The writers of these shows have tapped in to something beautiful here. In the ‘90s and early 2000s we were afraid to be swept away by a typhoon or an earthquake inspired by this new-fangled thing called climate change. In the mid-2000s we were all about those zombies — a creature repurposed to allude to the mindless consumerism of the multitudes. Now nearing the tail end of 2015, technology seems to be shaping the way we dream of dying.

Now, a tech-inspired apocalypse is hardly a new concept. Movies such as 2001 A Space Odyssey, A.I., Terminator and The Matrix also point to artificial intelligence as the cybernetic hyper intelligent elephant in the room. As crude and inaccurate as their depictions may be, hackers have been featured in movies like the Mission Impossible franchise, Swordfish and Live Free or Die Hard – the fourth one.  But this time around, shows are raising questions that could pass as warm-ups for a philosophy seminar.

Sci-fi has always been the philosophical genre allowing us to let those hypothetical situations play out in a secure biome set in fiction. A little production magic and our what-ifs become let’s-sees. Now that technology has progressed at a maddening rate in the last two decades, so have our questions. Smartphones and cloud-based storage bring with them holes in privacy. A progressive hacker culture and exploitative companies running rampant get us daydreaming of a digitally executed uprising. Automation and and increasingly difficult job market has us questioning our work and role in a futuristic society. 

The New Fear

The fictional AI of this era is now inspired by modern technology like the unassuming Siri, the infinite wonders of the Internet and the impending threat of automation phasing out jobs. We are learning to be afraid of obsolescence: the end of our purpose. Being phased out is a fate much worse than death. Not only will you not exist. You won’t matter. Why bother being a doctor when a robot could learn that job in a few minutes? Why try making new friends when you have an unshaking, lifeless shoulder to cry on?

Hacking brings in an all new threat to life. All the systems, companies and structures we have so instinctually trusted with our lives are not as safe as we may think. With cybersecurity being treated as just another annoying footnote in board meetings, crucial databases are being left out in the open.

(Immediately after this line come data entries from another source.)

/-! ### Fetching (R14, R178, R187) -/

/-- R187, R190: what the selected warp's next word comes to: an instruction of its run, a header or trailer at its head, or
the trap of a word that is none of these. -/
inductive Fetched? where
  | exec (i : Instr)
  | trap (s : State)
  | idle

/-- R190: the word at the run's address. -/
noncomputable def State.fetchRun (s : State) (r : Run) : Fetched? :=
  match decodeAt (s.codeAt s.g.kern.img r.pc maxInstrBytes) with
  | some (i, _) => if i.wf then .exec i else .trap (takeTrap s r 1 r.addr 0)
  | none => .trap (takeTrap s r 1 r.addr 0)

/-- R14, R187: the word at the head of the PC table; only a header starts a clause. -/
noncomputable def State.fetchHead (s : State) : Fetched? :=
  match s.w.head with
  | none => .idle
  | some e =>
    match decodeAt (s.codeAt s.g.kern.img e.pc maxInstrBytes) with
    | some (.clauseHeader len fb fa wait, _) => .exec (.clauseHeader len fb fa wait)
    | some (.clauseTrailer sp fl d3 d2 d1, _) => .exec (.clauseTrailer sp fl d3 d2 d1)
    | _ => if s.headHeld e then .idle else .trap (s.badHead e)

noncomputable def State.fetchWord (s : State) : Fetched? :=
  match s.w.run with
  | some r => s.fetchRun r
  | none => s.fetchHead

/-- R392: an issue cycle of a virtual function. -/
def State.meterIssue (s : State) : State :=
  if s.g.sys then s else s.mapVf s.g.part s.g.vf fun f => { f with issue := f.issue + 1 }

/-- R14, R26, R32, R58, R209, R212: the warp that issues is selected; its run goes on, or one that `rfe` sent back is taken up unless the
core does not choose the warp. None when it cannot issue. -/
noncomputable def State.ready? (s : State) (gid wid : Nat) : Option State :=
  let t := s.select gid wid
  if t.isSel gid wid && t.g.issues && !t.quiesced then
    (if t.w.run.isNone && !t.w.resume.isEmpty && t.notChosen then none else some (t.setW t.w.resumeRun))
  else none

/-! ### Results that reach their registers in parts (R165, R282, log 9) -/

/-- What a result that comes back belongs to: its number, group, warp, flag and lanes, its instruction and its destination's code. -/
structure Result where
  id : Nat
  gid : Nat
  wid : Nat
  flag : Option Nat
  lanes : LaneMask
  pc : Nat
  reg : Nat
  deriving DecidableEq, Repr

/-- The result that an event brings to registers. -/
noncomputable def State.resultOf (s : State) (e : Instr) : Option Result :=
  let op (id : Nat) := (s.op? id).map fun o => Result.mk o.id o.gid o.wid o.flag o.lanes o.pc o.reg
  let lap (id : Nat) := (s.laps.find? fun l => l.id == id).map fun l => Result.mk l.id l.gid l.wid l.flag l.lanes l.pc l.reg
  match e with
  | .loadReply id => op id
  | .atomicAtHome id => op id
  | .matrixCommandRetire clu id => (s.cmd? clu id).map fun c => Result.mk c.id c.gid c.wid c.flag c.lanes c.pc c.reg
  | .lapMessage id => lap id
  | .lapDeadline id => lap id
  | _ => none

/-- The register words that differ between a warp before and after: register code and lane. -/
def Warp.changes (a b : Warp) : List (Nat × Nat) :=
  (List.range 96).flatMap (fun r => (List.range 64).filterMap fun i => if a.getV r i = b.getV r i then none else some (r, i))
  ++ (List.range 16).filterMap fun n => if a.getS n = b.getS n then none else some (96 + n, 0)
/-- The word of a register's code and a lane. -/
def Warp.word (w : Warp) (x : Nat × Nat) : Word := if x.1 < 96 then w.getV x.1 x.2 else w.getS (x.1 - 96)
/-- Every bit of a warp's registers turned over: a result written to them is a change, whatever it is. -/
def Warp.flipped (w : Warp) : Warp :=
  { w with v := (List.range 96).map fun r => (r, (List.range 64).map fun i => ~~~(w.getV r i))
           s := (List.range 16).map fun n => (n, ~~~(w.getS n)) }

/-- R165: the result that an instruction of the long-latency set gives as it issues: its destination may still keep what it held. -/
noncomputable def State.issuedResult (s : State) (i : Instr) : Option Result :=
  match s.w.run, i.info.dsts with
  | some r, u :: _ => if i.info.long then some ⟨s.nextId, s.g.id, s.w.idx, none, r.lanes, r.pc, u.o.toNat⟩ else none
  | _, _ => none

/-- The register words of the destination of an instruction that has given its result as it issued, where that has changed any. -/
def resultWords (i : Instr) (m : LaneMask) (a b : Warp) : List (Nat × Nat) :=
  if (a.changes b).isEmpty then []
  else match i.info.dsts with
    | u :: _ =>
      (List.range u.span).flatMap fun k =>
        if u.o.toNat < 96 then (lanesOf m).map fun l => (u.o.toNat + k, l) else if u.o.toNat < 112 then [(u.o.toNat + k, 0)] else []
    | [] => []
/-- A result has come back, but has reached none of its registers yet: `s` and `t` are the states before and after, and the words of
`ws` are written besides those that change. -/
def State.tearResult (s t : State) (x : Result) (ws : List (Nat × Nat)) : State :=
  match s.warp? x.gid x.wid, t.warp? x.gid x.wid with
  | some a, some b =>
    let all := ws ++ (a.changes b).filter fun k => !ws.contains k
    if all.isEmpty then t
    else
      { t.mapWarp x.gid x.wid (fun w => { w with v := a.v, s := a.s, flags := a.flags }) with
        landing := t.landing ++ [⟨x.id, x.gid, x.wid, x.flag, x.lanes, all.map fun k => (k.1, k.2, b.word k, BitVec.allOnes 32), x.pc, x.reg⟩] }
  | _, _ => t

Even more disturbing is that companies are moving more and more towards storage options we can’t control. Mix that with civil unrest brewing under the heel of bloated corporations and you have yourself the scariest antagonist to ever wield a keyboard.

These aren’t the threats of tech like we remember them popping up in the ‘90s. That was a much simpler era where robots wanted to kill you just because they were programmed to and computers were just green screens in laboratories. The threat of technology is getting a lot more philosophical as technology evolves. Mainstream media is starting to scare us less with jump scares and more with seeds of uncertainty.

It’s a different brand of fear to be perpetually vulnerable, and also be so close to the actual threat. You know that when you walk out of the cinema, The Rock will probably never run around a crumbling LA nor will a giant radioactive Japanese lizard destroy yet another major US city. Malware and losing your job to impending automation, however, hit much closer to home. As fictional as it is, consider asking Siri to spare you in the coming robot uprising just to be sure.